Es sei zu berücksichtigen, dass der Kläger jahrzehntelang als Rechtsanwalt und Notar tätig gewesen sei, die Räume ausschließlich betrieblich genutzt worden seien. Es sei nicht verständlich, dass der Kläger die Mietzahlungen aus seinem versteuerten Einkommen zu zahlen habe. Es werde verkannt, dass es hier um gemeinschaftlich erwirtschaftetes Geld gehe, dass er letztlich in den Betrieb eingelegt habe.

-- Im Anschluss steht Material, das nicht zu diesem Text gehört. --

-- ==== Sys2Proof/Machine/Screen.lean ====
section
/-! DEFINITION. The items of the screen decoders: 41_screen R86 to R99. -/

namespace Sys2Proof.Machine

/-- SCRHDR, the common preamble `ScrPre` with `TruncCheck` (R86 to R90), which writes `POFF` too (R28, R40; log 15); then
the resolver where the format has one (R175). DESIGN CHOICE (log 27): the new buffer's palette is the empty list until the end
of the pixel loop assigns it (R100, R101); no rule says what `BUF.pal` holds until then. -/
def execScrhdr (beg fin : Word16) (s : State) : Out :=
  needScreen s fun f =>
    let s1 := { s with begA := some beg, endA := some fin }
    if fin.toNat < beg.toNat then .next (s1.raise .malformedHeader beg.toNat)
    else
      let w := widthOf s.p f
      let rb := rowBytes (variantOf f) w
      let h := heightOf fin.toNat rb
      let cap := rb * h
      let eff := min fin.toNat cap
      let s2 := { s1 with w := some w, rb := some rb, h := some h, cap := some cap, eff := some eff }
      if beg.toNat < eff ∧ s.d.size < 7 + (eff - beg.toNat) then .next (s2.raise .truncatedPayload eff)
      else
        let s3 := { s2 with poff := some (paletteOffsetOf s.p f), buf := some (Buf.new (kindOf f) w h []) }
        if resolvesPalette f then palResolve s3 else startPixels s3

/-- NIB: two palette indices, high nibble first (R91). -/
def execNib (hi lo : BitVec 4) (s : State) : Out :=
  needNibbleAddress s fun a =>
    need .rb s.rb fun rb =>
      need .buf s.buf fun b =>
        let x := rem a rb
        let y := quot a rb
        nextNibbles (s.withBuf ((b.write (2 * x) y (.idx hi)).write (2 * x + 1) y (.idx lo))) a

/-- RGB8: one opaque colour (R93). -/
def execRgb8 (g r : BitVec 3) (b : BitVec 2) (s : State) : Out :=
  needRgbAddress s fun a =>
    need .w s.w fun w =>
      need .buf s.buf fun buf =>
        nextPackedRgb (s.withBuf (buf.write (rem a w) (quot a w) (.rgba (rgb8Colour s.p g r b)))) a

/-- YJKGRP, `Chroma(a)`: the group's bytes, and `Kc` and `Jc` once for its four pixels (R95). -/
def execYjkgrp (g0 g1 g2 g3 : Byte) (s : State) : Out :=
  needGroupAddress s fun a =>
    .next
      ({ s with
          grp := some #v[g0, g1, g2, g3]
          kc := some (sext6 (chromaBits g0 g1))
          jc := some (sext6 (chromaBits g2 g3)) }.goto (.groupPixel a 0))

/-- Pixel `k` of the group at `a` goes to `((a+k) % W, (a+k) / W)` (R96, R97, D17). -/
def drawGroupPixel (s : State) (c : Rgba) : Out :=
  needGroupPixel s fun a k =>
    need .w s.w fun w =>
      need .buf s.buf fun b =>
        nextGroupPixel (s.withBuf (b.write (rem (a + k.val) w) (quot (a + k.val) w) (.rgba c))) a k

/-- YAE: `PAL[Y >> 1]`, alpha 255 (R96). -/
def execYae (idx : BitVec 4) (s : State) : Out :=
  need .pal (s.pal[idx.toNat]'(by have := idx.isLt; omega)) fun c => drawGroupPixel s (solid c)

/-- YJK: the colour reconstructed from luma and chroma (R97). -/
def execYjk (y : BitVec 5) (s : State) : Out :=
  need .jc s.jc fun jc => need .kc s.kc fun kc => drawGroupPixel s (yjkColour s.p y jc kc)

end Sys2Proof.Machine
end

Im letzten Schriftsatz heben die Kläger noch einmal hervor, dass der Vertrag gerade nicht zwischen nahestehenden Personen geschlossen worden sei, sondern dass zunächst ein zwischen fremden Dritten geschlossener Vertrag vorgelegen habe. So sei er mit seinem Partner damals zu keinem Zeitpunkt befreundet gewesen. Weiterhin zeige das Fotobuch des "25. Geburtstag(s)" der Kanzlei in 2011, dass die Familie geplant habe, dass die Kinder in die Kanzlei einsteigen und diese dann auch übernehmen sollten. Dies könne den guten Wünschen im Fotobuch entnommen werden.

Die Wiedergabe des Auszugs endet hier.